Thirteen gets some of it right, but it doesn’t help that its protagonist is worlds away from most girls her age. When we first meet her, Tracy (Evan Rachel Wood) seems like the prototypical intelligent nice girl who longs to be popular like Evie (Nikki Reed), her buxom, bad-girl classmate. But, rather rapidly, the former shrewdly (but adoringly, clumsily) pursues the latter’s attention. After proving to Evie just how “bad” she can be (by shoplifting), the two become fast friends, with the good girl picking up all the bad girl’s habits until they spiral out of control in a miasma of body piercings, neglected schoolwork and recreational-verging-on-heavy drug use. Not helping matters is Tracy’s fractured home life. Mom (Holly Hunter, even more riveting a matriarch than Frances McDormand in Laurel Canyon) makes the bills by giving haircuts out of their home, but also dates a former addict/halfway house resident whom Tracy loathes (played by an unusually restrained Jeremy Sisto.) Dad simply doesn’t make time for his daughter (or her slightly older brother), what with his job and second wife and all.

Oh, and if all of that didn’t put Thirteen over the top, Tracy also has a jones for self-mutilation. Well, you could blame the script’s excesses into obvious melodrama and Afterschool Special in Hell flavor from the fact that it was co-written by Reed, who currently is a year or two older than Evie. Granted, it’s impressive for a 13 year-old, even though it’s hard to say how much the other co-writer, first time director and long time production designer Catherine Hardwick contributed. Nonetheless, much of Thirteen seems merely implausible—Tracy’s transformation is too much, too fast, to the point where she threatens to become a screechy caricature beyond anyone’s comprehension or interest.
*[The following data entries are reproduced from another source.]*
-- ==== Sys2Proof/Laws/KeepsAccessFe.lean ====
section
/-!
SUPPORT. The operations and meanings of Machine/AccessFe.lean respect the relation of Keeps.lean.
-/

namespace Sys2Proof.Laws

open Sys2Proof Sys2Proof.Machine

set_option linter.unusedTactic false
set_option linter.unreachableTactic false
set_option linter.unusedVariables false

theorem keeps_synthTo {s0 s : State} (h : Keeps s0 s) (st : BitVec 2) (ch : Fin 81) : Keeps s0 (State.synthTo s st ch) := by
  unfold State.synthTo
  repeat' first
    | with_reducible assumption
    | intro _
    | with_reducible apply keeps_modAcc
    | with_reducible apply Keeps.fold
    | with_reducible apply Keeps.ite
    | dsimp only
    | split
    | fail_if_no_progress with_reducible refine Keeps.same ?_ rfl rfl
    | fail_if_no_progress with_reducible refine Keeps.more ?_ rfl (Nat.le_add_right _ _) rfl
    | rfl

theorem keeps_calYields {s0 s : State} (h : Keeps s0 s) : Keeps s0 (State.calYields s) := by
  unfold State.calYields
  repeat' first
    | with_reducible assumption
    | intro _
    | with_reducible apply keeps_modAcc
    | with_reducible apply Keeps.getD
    | with_reducible apply Keeps.fold
    | with_reducible apply Keeps.ite
    | dsimp only
    | split
    | fail_if_no_progress with_reducible refine Keeps.same ?_ rfl rfl
    | fail_if_no_progress with_reducible refine Keeps.more ?_ rfl (Nat.le_add_right _ _) rfl
    | rfl

theorem keeps_fn_execSynthHop {s0 s : State} (h : Keeps s0 s) (ch : Fin 81) : OKeeps s0 (execSynthHop ch s) := by
  unfold execSynthHop
  repeat' first
    | with_reducible assumption
    | intro _
    | with_reducible apply OKeeps.of
    | with_reducible apply keeps_bump
    | with_reducible apply keeps_synthTo
    | with_reducible apply keeps_calYields
    | with_reducible apply Keeps.fold
    | with_reducible apply Keeps.ite
    | with_reducible apply OKeeps.ite
    | dsimp only
    | split
    | fail_if_no_progress with_reducible refine Keeps.same ?_ rfl rfl
    | fail_if_no_progress with_reducible refine Keeps.more ?_ rfl (Nat.le_add_right _ _) rfl

theorem keeps_fn_execSynthLock {s0 s : State} (h : Keeps s0 s) (ch : Fin 81) : OKeeps s0 (execSynthLock ch s) := by
  unfold execSynthLock
  repeat' first
    | with_reducible assumption
    | intro _
    | with_reducible apply OKeeps.of
    | with_reducible apply keeps_modSynth
    | with_reducible apply keeps_modAcc
    | with_reducible apply Keeps.fold
    | with_reducible apply Keeps.ite
    | with_reducible apply OKeeps.ite
    | dsimp only
    | split
    | fail_if_no_progress with_reducible refine Keeps.same ?_ rfl rfl
    | fail_if_no_progress with_reducible refine Keeps.more ?_ rfl (Nat.le_add_right _ _) rfl
    | rfl

theorem keeps_synthEvent {s0 s : State} (h : Keeps s0 s) (ch : Fin 81) (code : Nat) : Keeps s0 (State.synthEvent s ch code) := by
  unfold State.synthEvent
  repeat' first
    | with_reducible assumption
    | intro _
    | with_reducible apply keeps_raise
    | with_reducible apply Keeps.fold
    | with_reducible apply Keeps.ite
    | dsimp only
    | split
    | fail_if_no_progress with_reducible refine Keeps.same ?_ rfl rfl
    | fail_if_no_progress with_reducible refine Keeps.more ?_ rfl (Nat.le_add_right _ _) rfl

theorem keeps_fn_execSynthHopFail {s0 s : State} (h : Keeps s0 s) (ch : Fin 81) : OKeeps s0 (execSynthHopFail ch s) := by
  unfold execSynthHopFail
  repeat' first
    | with_reducible assumption
    | intro _
    | with_reducible apply OKeeps.of
    | with_reducible apply keeps_modSynth
    | with_reducible apply keeps_bump
    | with_reducible apply keeps_setFlag
    | with_reducible apply keeps_modAcc
    | with_reducible apply keeps_synthEvent
    | with_reducible apply Keeps.fold
    | with_reducible apply Keeps.ite
    | with_reducible apply OKeeps.ite
    | dsimp only
    | split
    | fail_if_no_progress with_reducible refine Keeps.same ?_ rfl rfl
    | fail_if_no_progress with_reducible refine Keeps.more ?_ rfl (Nat.le_add_right _ _) rfl
    | rfl

theorem keeps_fn_execSynthCalStep {s0 s : State} (h : Keeps s0 s) (ch : Fin 81) (yielded : Bool) : OKeeps s0 (execSynthCalStep ch yielded s) := by
  unfold execSynthCalStep
  repeat' first
    | with_reducible assumption
    | intro _
    | with_reducible apply OKeeps.of
    | with_reducible apply keeps_modAcc
    | with_reducible apply keeps_synthTo
    | with_reducible apply keeps_calYields
    | with_reducible apply Keeps.fold
    | with_reducible apply Keeps.ite
    | with_reducible apply OKeeps.ite
    | dsimp only
    | split
    | fail_if_no_progress with_reducible refine Keeps.same ?_ rfl rfl
    | fail_if_no_progress with_reducible refine Keeps.more ?_ rfl (Nat.le_add_right _ _) rfl
    | rfl

theorem keeps_regRefused {s0 s : State} (h : Keeps s0 s) (code : Nat) (ch : Fin 81) (p : Int) : Keeps s0 (State.regRefused s code ch p) := by
  unfold State.regRefused
  repeat' first
    | with_reducible assumption
    | intro _
    | with_reducible apply keeps_bump
    | with_reducible apply keeps_raiseLimited
    | with_reducible apply keeps_setFlag
    | with_reducible apply Keeps.fold
    | with_reducible apply Keeps.ite
    | dsimp only
    | split
    | fail_if_no_progress with_reducible refine Keeps.same ?_ rfl rfl
    | fail_if_no_progress with_reducible refine Keeps.more ?_ rfl (Nat.le_add_right _ _) rfl

theorem keeps_fn_bodyAccTx {s0 s : State} (h : Keeps s0 s) (c : CmdEntry) : AKeeps s0 (bodyAccTx c s) := by
  unfold bodyAccTx
  repeat' first
    | with_reducible assumption
    | intro _
    | with_reducible apply AKeeps.checked
    | with_reducible apply AKeeps.ok
    | with_reducible apply AKeeps.part
    | with_reducible apply AKeeps.fail
    | with_reducible apply AKeeps.wait
    | with_reducible apply AKeeps.done
    | with_reducible apply keeps_fault
    | with_reducible apply keeps_modAcc
    | with_reducible apply keeps_regRefused
    | with_reducible apply Keeps.fold
    | with_reducible apply Keeps.ite
    | with_reducible apply AKeeps.ite
    | dsimp only
    | split
    | fail_if_no_progress with_reducible refine Keeps.same ?_ rfl rfl
    | fail_if_no_progress with_reducible refine Keeps.more ?_ rfl (Nat.le_add_right _ _) rfl
    | rfl
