theorem keeps_fn_bodyTwXfer {s0 s : State} (h : Keeps s0 s) (c : CmdEntry) : AKeeps s0 (bodyTwXfer c s) := by
  unfold bodyTwXfer
  repeat' first
    | with_reducible assumption
    | intro _
    | with_reducible apply AKeeps.checked
    | with_reducible apply AKeeps.ok
    | with_reducible apply AKeeps.part
    | with_reducible apply AKeeps.fail
    | with_reducible apply AKeeps.wait
    | with_reducible apply AKeeps.done
    | with_reducible apply keeps_twWait
    | with_reducible apply Keeps.fold
    | with_reducible apply Keeps.ite
    | with_reducible apply AKeeps.ite
    | dsimp only
    | split
    | fail_if_no_progress with_reducible refine Keeps.same ?_ rfl rfl
    | fail_if_no_progress with_reducible refine Keeps.more ?_ rfl (Nat.le_add_right _ _) rfl

theorem keeps_fn_execTwXfer {s0 s : State} (h : Keeps s0 s) (c : CmdEntry) : OKeeps s0 (execTwXfer c s) := by
  unfold execTwXfer
  repeat' first
    | with_reducible assumption
    | intro _
    | with_reducible apply keeps_runCmd
    | with_reducible apply OKeeps.of
    | with_reducible apply keeps_runCmd
    | with_reducible apply keeps_fn_bodyTwXfer
    | with_reducible apply Keeps.fold
    | with_reducible apply Keeps.ite
    | with_reducible apply OKeeps.ite
    | dsimp only
    | split
    | fail_if_no_progress with_reducible refine Keeps.same ?_ rfl rfl
    | fail_if_no_progress with_reducible refine Keeps.more ?_ rfl (Nat.le_add_right _ _) rfl

theorem keeps_fn_bodyTwBusclear {s0 s : State} (h : Keeps s0 s) (c : CmdEntry) : AKeeps s0 (bodyTwBusclear c s) := by
  unfold bodyTwBusclear
  repeat' first
    | with_reducible assumption
    | intro _
    | with_reducible apply AKeeps.checked
    | with_reducible apply AKeeps.ok
    | with_reducible apply AKeeps.part
    | with_reducible apply AKeeps.fail
    | with_reducible apply AKeeps.wait
    | with_reducible apply AKeeps.done
    | with_reducible apply keeps_twWait
    | with_reducible apply Keeps.fold
    | with_reducible apply Keeps.ite
    | with_reducible apply AKeeps.ite
    | dsimp only
    | split
    | fail_if_no_progress with_reducible refine Keeps.same ?_ rfl rfl
    | fail_if_no_progress with_reducible refine Keeps.more ?_ rfl (Nat.le_add_right _ _) rfl

theorem keeps_fn_execTwBusclear {s0 s : State} (h : Keeps s0 s) (c : CmdEntry) : OKeeps s0 (execTwBusclear c s) := by
  unfold execTwBusclear
  repeat' first
    | with_reducible assumption
    | intro _
    | with_reducible apply keeps_runCmd
    | with_reducible apply OKeeps.of
    | with_reducible apply keeps_runCmd
    | with_reducible apply keeps_fn_bodyTwBusclear
    | with_reducible apply Keeps.fold
    | with_reducible apply Keeps.ite
    | with_reducible apply OKeeps.ite
    | dsimp only
    | split
    | fail_if_no_progress with_reducible refine Keeps.same ?_ rfl rfl
    | fail_if_no_progress with_reducible refine Keeps.more ?_ rfl (Nat.le_add_right _ _) rfl

theorem keeps_busEvent {s0 s : State} (h : Keeps s0 s) (p : Fin 2) (code : Nat) (addr : Byte) (cmd : Byte) (st : Nat) : Keeps s0 (State.busEvent s p code addr cmd st) := by
  unfold State.busEvent
  repeat' first
    | with_reducible assumption
    | intro _
    | with_reducible apply keeps_raise
    | with_reducible apply Keeps.fold
    | with_reducible apply Keeps.ite
    | dsimp only
    | split
    | fail_if_no_progress with_reducible refine Keeps.same ?_ rfl rfl
    | fail_if_no_progress with_reducible refine Keeps.more ?_ rfl (Nat.le_add_right _ _) rfl

theorem keeps_alertEvent {s0 s : State} (h : Keeps s0 s) (p : Fin 2) (code : Nat) (addr : Byte) : Keeps s0 (State.alertEvent s p code addr) := by
  unfold State.alertEvent
  repeat' first
    | with_reducible assumption
    | intro _
    | with_reducible apply keeps_modTw
    | with_reducible apply keeps_bump
    | with_reducible apply keeps_raise
    | with_reducible apply Keeps.fold
    | with_reducible apply Keeps.ite
    | dsimp only
    | split
    | fail_if_no_progress with_reducible refine Keeps.same ?_ rfl rfl
    | fail_if_no_progress with_reducible refine Keeps.more ?_ rfl (Nat.le_add_right _ _) rfl

theorem keeps_passEnds {s0 s : State} (h : Keeps s0 s) (slot : Nat) (r : TwResult) : Keeps s0 (State.passEnds s slot r) := by
  unfold State.passEnds
  repeat' first
    | with_reducible assumption
    | intro _
    | with_reducible apply keeps_finishSlot
    | with_reducible apply Keeps.fold
    | with_reducible apply Keeps.ite
    | dsimp only
    | split
    | fail_if_no_progress with_reducible refine Keeps.same ?_ rfl rfl
    | fail_if_no_progress with_reducible refine Keeps.more ?_ rfl (Nat.le_add_right _ _) rfl

theorem keeps_verdictWritten {s0 s : State} (h : Keeps s0 s) (st : Status) : Keeps s0 (State.verdictWritten s st) := by
  unfold State.verdictWritten
  repeat' first
    | with_reducible assumption
    | intro _
    | with_reducible apply keeps_takeFree
    | refine keeps_takeFree_of ?_ (by assumption)
    | with_reducible apply keeps_modCred
    | with_reducible apply keeps_verdictEvent
    | with_reducible apply Keeps.fold
    | with_reducible apply Keeps.ite
    | dsimp only
    | split
    | fail_if_no_progress with_reducible refine Keeps.same ?_ rfl rfl
    | fail_if_no_progress with_reducible refine Keeps.more ?_ rfl (Nat.le_add_right _ _) rfl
By the time the film returns to its shocker of an opening scene—a numbed up (from doing whippets) Tracy and Evie sitting in the former’s bedroom, hitting each other until they bleed and laughing hysterically, it's devolving into a routine matter of “Can Tracy and Evie’s behavior get any worse? You bet!”

Fortunately, three things save the film from drowning in such exploitative mess. The first is Hunter, who brings nearly every one of her best qualities as an actress to the complicated role of a good, but flawed mother, one of the most complete you’ll ever see on the screen. The second is Wood. Even though she’s not as genuine and real as say, Agnes Bruckner in Blue Car, she manages to keep her character grounded and worthy of our attention, even as the script renders her increasingly more outlandish. The third is an unexpectedly and successfully cathartic ending. If the bulk of the film is equally stylish and gritty with its soundtrack and hand held camera, the final ten minutes (save the last scene) is more like A Woman Under The Influence—messy, sobering, and at turns, really surprising. It elevates Thirteen into bolder, more provocative territory; it documents a crash that we’ve all been expecting, but it hits much harder than we ever imagine it would.